Not sure when that effort started, and how much work was going on independently on the different implementations before that.
But it seems likely that the standards committe came about because of the differences in the different implementations. Hmm, it might even have been a section in the manual that told some of the backstory. Check there?
On 2024-11-12 21:55, Rich Alderson wrote:
There is no relation between the various Lisp implementations (really ports) >> of the Emacs style of editor and the original TECO based implementation, any >> more than there is with the Algol implementation AMIS, but they are hardly >> toys.
Nitpick: AMIS is written in PASCAL. :-)
On Tue, 3 Dec 2024, Johnny Billquist wrote:
The codebases are indeed completely separate.The only hint in the manual may be "Copyright (C) 1979, 1985 TECO SIG", which means that the "TECO Special Interest Group" -- you know that one
But there was a committe of sorts I gather, which tried to define a
"standard TECO" at DEC. And that also is connected to that manual.
Not sure when that effort started, and how much work was going on
independently on the different implementations before that.
But it seems likely that the standards committe came about because of
the differences in the different implementations. Hmm, it might even
have been a section in the manual that told some of the backstory.
Check there?
that also issued the "Moby Munger" -- was involved.

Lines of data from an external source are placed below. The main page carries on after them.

/-- A reset leaves the host alone (log 14). -/
theorem hardReset_host (s : State) : (hardReset s).host = s.host := by
  change (abort s).host = s.host
  rw [abort_frame]

/-- A reset of an idle block leaves memory alone (R280). -/
theorem hardReset_mem_idle {s : State} (h : s.status.busy = false) : (hardReset s).mem = s.mem :=
  (hardReset_mem s).trans (if_neg (Bool.eq_false_iff.1 h))

/-- Settles O56: an abort changes memory and the count of draws alone, and a reset overwrites every register whatever it held. -/
theorem resetFromAnyState : Obligations.ResetFromAnyState := fun s =>
  ⟨fun r => value_hardReset r s, rfl, rfl, hardReset_plat s, hardReset_host s, hardReset_mem_idle,
    fun _ hsrst => hostWriteReg_ctrl_reset hsrst s, fun _ hturn => step_scheduled hturn⟩

/-- Settles O58: the reset state is idle, shows no outcome and lists no byte. -/
theorem resetIsSound : Obligations.ResetIsSound where
  platform := by decide
  canonical := rfl
  inside := rfl
  knownCode := by decide
  busyClean := fun _ => ⟨rfl, rfl, rfl⟩
  padNoError := fun _ => rfl
  quietDetail := fun _ _ => rfl

/-! ## Abort -/

/-- ERR reads 0 exactly when ERRCODE is 0 (R24). -/
theorem err_eq_false_iff (st : Status) : st.err = false ↔ st.errcode = 0#8 := bne_eq_false_iff_eq

/-- Settles O57: a reset leaves memory alone or is the abort of a command that would succeed, whose bytes are each old or new. -/
theorem abortLeavesOldOrNewBytes : Obligations.AbortLeavesOldOrNewBytes := by
  intro s x hw _
  rcases hardReset_mem_cases s with hmem | ⟨-, i, t, hi, ht, herr, hmem⟩ <;> rw [hmem]
  · exact .inl rfl
  · refine (read_abortRanges t.mem (writeRanges i s) (s.mem, s.draws) x hw).imp_right fun ⟨hin, hnew⟩ => ?_
    exact ⟨i, t, hi, ht, (err_eq_false_iff _).1 herr, hin, hnew⟩

end Sys2Proof.Proofs
end

section
/-! SUPPORT. The write footprint (`70_reset_and_hazards.md` R287): each command leaves every byte outside it as it was. -/

namespace Sys2Proof.Proofs

open Sys2Proof.Machine Sys2Proof.Laws Sys2Proof.Spec

theorem extracted_mem (s : State) : (extracted s).mem = extractedMem s := by
  dsimp only [extracted, afterSuccess]

theorem counted_mem (s : State) : (counted s).mem = histogramMem s := by
  dsimp only [counted, afterSuccess]

/-- `MemWrite` of `n` bytes changes none outside its range (R10). -/
theorem sameOutside_writeBytes_length {m : Memory} {a n : Nat} {l : List Byte} (hw : Memory.wf m = true) (hlen : l.length = n) :
    SameOutside m (writeBytes m a l) a n :=
  hlen ▸ sameOutside_writeBytes a l hw

/-- A command that ends in an error changes no byte, so its effect bounds what it changes (R117). -/
theorem read_conclude {cs : List (Option Err)} {effect : State → State} {s t : State} {a n x : Nat}
    (h : conclude cs effect s = .next t) (heffect : firstErr cs = none → SameOutside s.mem (effect s).mem a n)
    (hx : ¬ Within x a n) : t.mem.read x = s.mem.read x := by
  rcases conclude_cases h with ⟨hpass, rfl⟩ | ⟨e, info, -, rfl⟩
  · exact heffect hpass x (by omega)
  · rfl

section
variable {s : State} (hw : Memory.wf s.mem = true)
include hw
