/-- The commands: one constructor per row of the opcode table, in the table's order. Every command carries `t`, the
TIME64 at which it takes effect. A serving request (`ask` to `generate`) brings `host`, the PAYLOAD_LEN bytes of its payload as host
memory, its buffers or its ring entries hold them (R208, R319, R320). -/
inductive Instr where
  | subTailDoorbell (t f r v : Nat)
  | cplHeadDoorbell (t f v : Nat)
  | sbrHeadDoorbell (t f v : Nat)
  | ringEnable (t f : Nat) (ring : RingSel)
  | ringDisable (t f : Nat) (ring : RingSel)
  | funcEventClear (t f : Nat) (mask : BitVec 32)
  | funcRegisterWrite (t f offset width value : Nat)
  | ask (t : Nat) (x : Fetched) (host : List Byte)
  | retrieve (t : Nat) (x : Fetched) (host : List Byte)
  | embed (t : Nat) (x : Fetched) (host : List Byte)
  | rerank (t : Nat) (x : Fetched) (host : List Byte)
  | pack (t : Nat) (x : Fetched) (host : List Byte)
  | generate (t : Nat) (x : Fetched) (host : List Byte)
  | cancel (t : Nat) (x : Fetched)
  | tableGather (t : Nat) (x : Fetched) (g : GatherPayload)
  | tableUpdate (t : Nat) (x : Fetched) (u : UpdatePayload)
  | tablePublishTable (t : Nat) (x : Fetched) (p : PublishPayload)
  | tablePublishMap (t : Nat) (x : Fetched) (p : PublishPayload)
  | tablePublishMigrate (t : Nat) (x : Fetched) (p : PublishPayload)
  | modelLoad (t : Nat) (x : Fetched) (p : LoadPayload)
  | modelSwap (t : Nat) (x : Fetched) (p : LoadPayload)
  | indexPublish (t : Nat) (x : Fetched) (p : LoadPayload)
  | copy (t : Nat) (x : Fetched) (blk : BitVec 256) (data : List Byte)
  | nop (t : Nat) (x : Fetched)
  | copyDone (t f tag : Nat)
  | functionLevelReset (t f : Nat)
  | pcieLinkReset (t : Nat) (perst : Bool)
  | vfEnableChange (t : Nat) (enable : Bool) (num : Nat)
  | msixHoldoffExpiry (t f v : Nat)
  | splitMemberAnswer (t f tag group width : Nat) (ok : Bool) (n : Nat)
  | splitMemberTimeout (t f tag : Nat)
  | tokenizeDone (t f tag : Nat)
  | embedDone (t f tag : Nat) (x : List F32) (outs : List F32)
  | slateClose (t : Nat)
  | sweepStart (t : Nat)
  | prefetchCheckpoint (t quarter : Nat)
  | sweepEnd (t : Nat) (diffs : List (Nat × Nat))
  | mergeDone (t f tag : Nat)
  | partnerListDeadline (t sweepNo : Nat)
  | indexLoadDone (t : Nat) (ok : Bool)
  | rerankDone (t f tag : Nat)
  | crossEncodeDone (t f tag : Nat) (logits : List F32)
  | selectDone (t f tag : Nat)
  | passageFetchDone (t f tag : Nat)
  | packDone (t f tag : Nat)
  | remoteWaitExpiry (t f tag : Nat)
  | handoffWaitExpiry (t f tag : Nat)
  | baseStepBoundary (t lateNs : Nat)
  | sliceEnd (t id : Nat) (ops : List SliceOp)
  | draftFinish (t slot : Nat) (props : List DraftProp)
  | verificationEnd (t : Nat) (rows : List VerRow)
  | stepBatchRecordWrite (t : Nat)
  | modelLoadDone (t f tag slot : Nat)
  | rowReq (t : Nat) (hdr : BitVec 256) (b : RowReqBody)
  | rowAns (t : Nat) (hdr : BitVec 256) (b : RowAnsBody)
  | gatherWaitExpiry (t f tag row : Nat)
  | gatherDone (t f tag : Nat)
  | delta (t : Nat) (hdr : BitVec 256) (b : DeltaBody)
  | deltaAns (t : Nat) (hdr : BitVec 256) (tag : Nat) (applied stale : Bool)
  | poolWindowClose (t w : Nat)
  | poolWindowVisible (t w : Nat)
  | previousValueExpiry (t w : Nat)
  | hotSlotEnd (t : Nat)
  | replica (t : Nat) (hdr : BitVec 256) (b : ReplicaBody)
  | replicaRemovalTime (t table row : Nat)
  | map (t : Nat) (hdr : BitVec 256) (m : MapImage) (cut : Time)
  | migrateFreeze (t : Nat)
  | migrateCopyDone (t : Nat)
  | migrateCut (t : Nat)
  | migrateSwitch (t : Nat)
  | tablePublishAbandon (t table : Nat) (failed : Bool)
  | poolCheckpoint (t : Nat)
  | poolRowRebuildDone (t table row : Nat)
  | portTrainingDone (t port lane : Nat)
  | fecLock (t port lane : Nat)
  | linkHello (t port neighbour : Nat) (lanes : BitVec 4) (credits : List Nat)
  | linkFrameReceive (t port : Nat) (hdr : BitVec 128) (crcOk : Bool)
  | linkReplayTimeout (t port lane : Nat)
  | laneFault (t lane : Nat)
  | laneMap (t port lane : Nat) (join : Bool)
  | sessionOpen (t : Nat) (hdr : BitVec 256) (roles : Nat)
  | sessionAccept (t : Nat) (hdr : BitVec 256) (roles : Nat)
  | sessionRefuse (t : Nat) (hdr : BitVec 256)
  | sessionClose (t : Nat) (hdr : BitVec 256)
  | sessionOpenTimeout (t ident : Nat)
  | sessionIdleTimeout (t idx : Nat)
  | keepaliveSend (t : Nat)
  | keepalive (t : Nat) (hdr : BitVec 256) (sent : Time)
  | ptpSync (t port : Nat) (offset : Int) (valid : Bool)
  | holdoverExpiry (t : Nat)
  | publishControl (t : Nat) (hdr : BitVec 256) (b : PublishControlBody)
  | slateBook (t : Nat) (hdr : BitVec 256) (sweepNo : Nat) (items : List SlateItem)
  | slate (t : Nat) (hdr : BitVec 256) (sweepNo : Nat) (items : List SlateItem)
  | partnerList (t : Nat) (hdr : BitVec 256) (b : PartnerListBody)
  | candReq (t : Nat) (hdr : BitVec 256) (b : CandBody)
  | candAns (t : Nat) (hdr : BitVec 256) (b : CandBody)
  | handoff (t : Nat) (hdr : BitVec 256) (b : HandoffBody)
  | handoffAns (t : Nat) (hdr : BitVec 256) (tag : Nat) (status : Status) (promise : BitVec 256)
  | handoffCancel (t : Nat) (hdr : BitVec 256) (tag origin : Nat)
  | stepRecord (t : Nat) (hdr : BitVec 256) (b : RecordBody)
  | pairOffer (t : Nat) (hdr : BitVec 256) (profile : Nat) (version : Nat) (origin : Time) (period : Nat) (held : Bool)
  | pairAccept (t : Nat) (hdr : BitVec 256)
  | pairAdmit (t : Nat) (hdr : BitVec 256) (b : PairAdmitBody)
  | pairAns (t : Nat) (hdr : BitVec 256) (tag : Nat) (ok : Bool)
  | pairAnsTimeout (t f tag : Nat)
  | mirrorStep (t : Nat) (hdr : BitVec 256) (b : MirrorStepBody)
  | mirrorAck (t : Nat) (hdr : BitVec 256) (step : Nat)
  | mirrorAckTimeout (t step : Nat)
  | heartbeatSend (t : Nat)
  | heartbeat (t : Nat) (hdr : BitVec 256) (sent : Time) (probe answer : Bool)
  | peerSilenceTimeout (t : Nat)
  | probeTimeout (t : Nat)
  | takeover (t : Nat) (hdr : BitVec 256) (lost survivor : Nat)
  | getVersion (t : Nat) (chan : Nat) (etnan : Bool)
  | getCapabilities (t : Nat) (chan : Nat) (etnan : Bool)
  | negotiateAlgorithms (t : Nat) (chan : Nat) (etnan : Bool) (algs : Nat)
  | getDigests (t : Nat) (chan : Nat) (etnan : Bool)
  | getCertificate (t : Nat) (chan : Nat) (etnan : Bool) (slot : Nat)
  | challenge (t : Nat) (chan : Nat) (etnan : Bool) (nonce : BitVec 256)
  | getMeasurements (t : Nat) (chan : Nat) (etnan : Bool) (index : Nat)
  | keyExchange (t : Nat) (chan : Nat) (etnan : Bool) (sid : Nat)
  | finish (t : Nat) (chan : Nat) (etnan : Bool) (sid : Nat) (good : Bool)
  | keyUpdate (t : Nat) (chan : Nat) (etnan : Bool) (sid : Nat)
  | spdmHeartbeat (t : Nat) (chan : Nat) (etnan : Bool) (sid : Nat)
  | endSession (t : Nat) (chan : Nat) (etnan : Bool) (sid : Nat)
  | eraseTenantKey (t : Nat) (chan : Nat) (sid slot : Nat)
  | read (t : Nat) (p : Pdu)
  | write (t : Nat) (p : Pdu)
  | describe (t : Nat) (p : Pdu)
  | next (t : Nat) (p : Pdu)
  | abort (t : Nat) (p : Pdu)
  | roleChallenge (t : Nat) (p : Pdu)
  | roleProve (t : Nat) (p : Pdu)
  | roleDrop (t : Nat) (p : Pdu)
  | segmentTimeout (t : Nat) (transport : Transport) (channel station : Nat)
  | canSessionTimeout (t station : Nat)
  | roleLockoutExpiry (t : Nat) (transport : Transport)
  | canFrameSent (t : Nat)
  | canHeartbeat (t : Nat)
  | serve (t : Nat) (p : Pdu)
  | drain (t : Nat) (p : Pdu)
  | retain (t : Nat) (p : Pdu)
  | resume (t : Nat) (p : Pdu)
  | restartWarm (t : Nat) (p : Pdu)
  | restartCold (t : Nat) (p : Pdu)
  | provision (t : Nat) (p : Pdu) (signer : Signer)
  | seal (t : Nat) (p : Pdu)
  | retire (t : Nat) (p : Pdu)
  | debugEnd (t : Nat) (p : Pdu)
  | debugD1 (t : Nat) (p : Pdu)
  | debugToken (t : Nat) (p : Pdu) (signer : Signer)
  | debugNonce (t : Nat) (p : Pdu)
  | debugExpiry (t : Nat)
  | standby (t : Nat) (p : Pdu)
  | powerCap (t : Nat) (p : Pdu)
  | sweepPeriodWrite (t : Nat) (p : Pdu)
  | sweepShareWrite (t : Nat) (p : Pdu)
  | generationShareWrite (t : Nat) (p : Pdu)
  | glintRequest (t : Nat) (p : Pdu)
  | recoveryData (t : Nat) (p : Pdu)
  | recoveryCommitVerify (t : Nat) (p : Pdu) (signer : Signer) (digestOk : Bool) (secVersion fwVersion : Nat)
  | recoveryCommitErase (t : Nat) (p : Pdu)
  | diagnosticBist (t : Nat) (p : Pdu) (failing : List Nat)
  | eraseKeySlot (t : Nat) (p : Pdu)
  | freeStoredImage (t : Nat) (p : Pdu)
  | openPartner (t : Nat) (p : Pdu)
  | closePartner (t : Nat) (p : Pdu)
  | powerApplied (t mv : Nat)
  | modResetAssert (t : Nat)
  | modResetRelease (t hottestMilli : Nat)
  | p4WakeFrame (t ident : Nat)
  | busOvervoltage (t : Nat)
  | busHighBand (t mv : Nat)
  | busSag (t mv : Nat)
  | busSagEnd (t mv : Nat)
  | busUndervoltage (t : Nat)
  | droopDetect (t region cadence : Nat)
  | cadenceWindow (t : Nat) (counts : List Nat)
  | thermalSample (t : Nat) (compute : List Int) (hub : Int) (hbmTemps flash : List Int)
  | thermalShutdown (t : Nat)
  | hardwareTrip (t : Nat)
  | coolantWarning (t flow : Nat) (inlet : Int)
  | coolantLowFlow (t flow : Nat)
  | idleEntry (t : Nat)
  | tempHistoryMinute (t : Nat) (hottest : Int)
  | startPhaseDone (t : Nat) (slotId : Nat) (failing : List Nat) (badImages : List Nat)
  | startFailed (t reason : Nat)
  | crossingResync (t crossing : Nat) (request ack : Bool)
  | residueMismatch (t cell physical : Nat) (ballast : Bool) (what : Mismatch)
  | blockWatchdog (t cell : Nat) (hits : List Hit)
  | stewardWatchdog (t block : Nat) (hits : List Hit)
  | stewardHeartbeatTimeout (t region : Nat) (hits : List Hit)
  | crossingWatchdog (t part number : Nat) (hits : List Hit)
  | dieBridgeWatchdog (t die : Nat) (hub : Bool) (hits : List Hit)
  | hbmUncorrectable (t stack channel area object : Nat) (twice : Bool) (granules : Nat) (hits : List Hit)
  | stripeRewriteDone (t model : Nat)
  | formatCheckFault (t block : Nat) (c : FormatCheck)
  | hubSramError (t : Nat) (correctable : Bool)
  | processorFault (t processor : Nat)
  | glintDone (t : Nat) (outcomes : List GlintOutcome)
  | flashReadDone (t f tag ord : Nat) (passage : Bool) (channel : Nat) (retried : Bool)
  | flashReadTimeout (t f tag ord : Nat) (passage : Bool) (channel : Nat)
  | flashTargetFault (t target : Nat) (images : List Nat)
  | flashProgramFail (t superblock : Nat)
  | flashWriteDone (t f tag : Nat)
  | logSuperblockMerge (t logical fresh : Nat)
  | superblockErase (t superblock : Nat)
  | dictDoorbell (t f v : Nat)
  | promptCopyDone (t f tag : Nat)
  | sketchReloadDone (t die : Nat)
  | tablePartLoaded (t table : Nat)
  | holdoverEntry (t : Nat)
  | syncInterval (t : Nat)
  | msixUnmask (t f v : Nat)
  | perstNRelease (t : Nat)
  | busHighBandExit (t mv : Nat)
  | coolantRestored (t flow : Nat) (inlet : Int)
  | ppsOutPulse (t : Nat) (level : Bool)
  deriving DecidableEq, Repr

The manual mentions lots of commands that are specific to one version of TECO or another. At one point it mentions that only the common subset of
all TECOs should be called "Standard TECO" (p.23). I do not have the impression that this "standard" was designed. My guess is that's just
what all have inherited from the original Bob Clemens DEC port for
PDP-6, including some interpollination within DEC.
It's interesting that the defacto "standard" still turned out to be
TECO-11, which is what all "modern" implementations of TECO appear to
clone.
TECO-32 for VMS already added nothing new, right?
Johnny Billquist <bqt@softjar.se> writes:
On 2024-11-12 21:55, Rich Alderson wrote:
There is no relation between the various Lisp implementations (really ports)
of the Emacs style of editor and the original TECO based implementation, any
more than there is with the Algol implementation AMIS, but they are hardly >>> toys.
Nitpick: AMIS is written in PASCAL. :-)
I occasionally used AMIS on the Dec-10 at the museum, until I switched to using
(DEC) TECO all the time on that machine.
An old friend in the 36 bit world used it all the time at the Colorado School of Mines, and is the one who told me that it was written in Algol.
AMIS is pretty decent, I think. Used it a lot back in the day on
RSTS/E and Tops-10.
Johnny Billquist wrote:
AMIS is pretty decent, I think. Used it a lot back in the day on
RSTS/E and Tops-10.
The AMIS source code I know about has a bunch of MACRO-10 files.
It would be interesting to see AMIS for PDP-11 or other machines.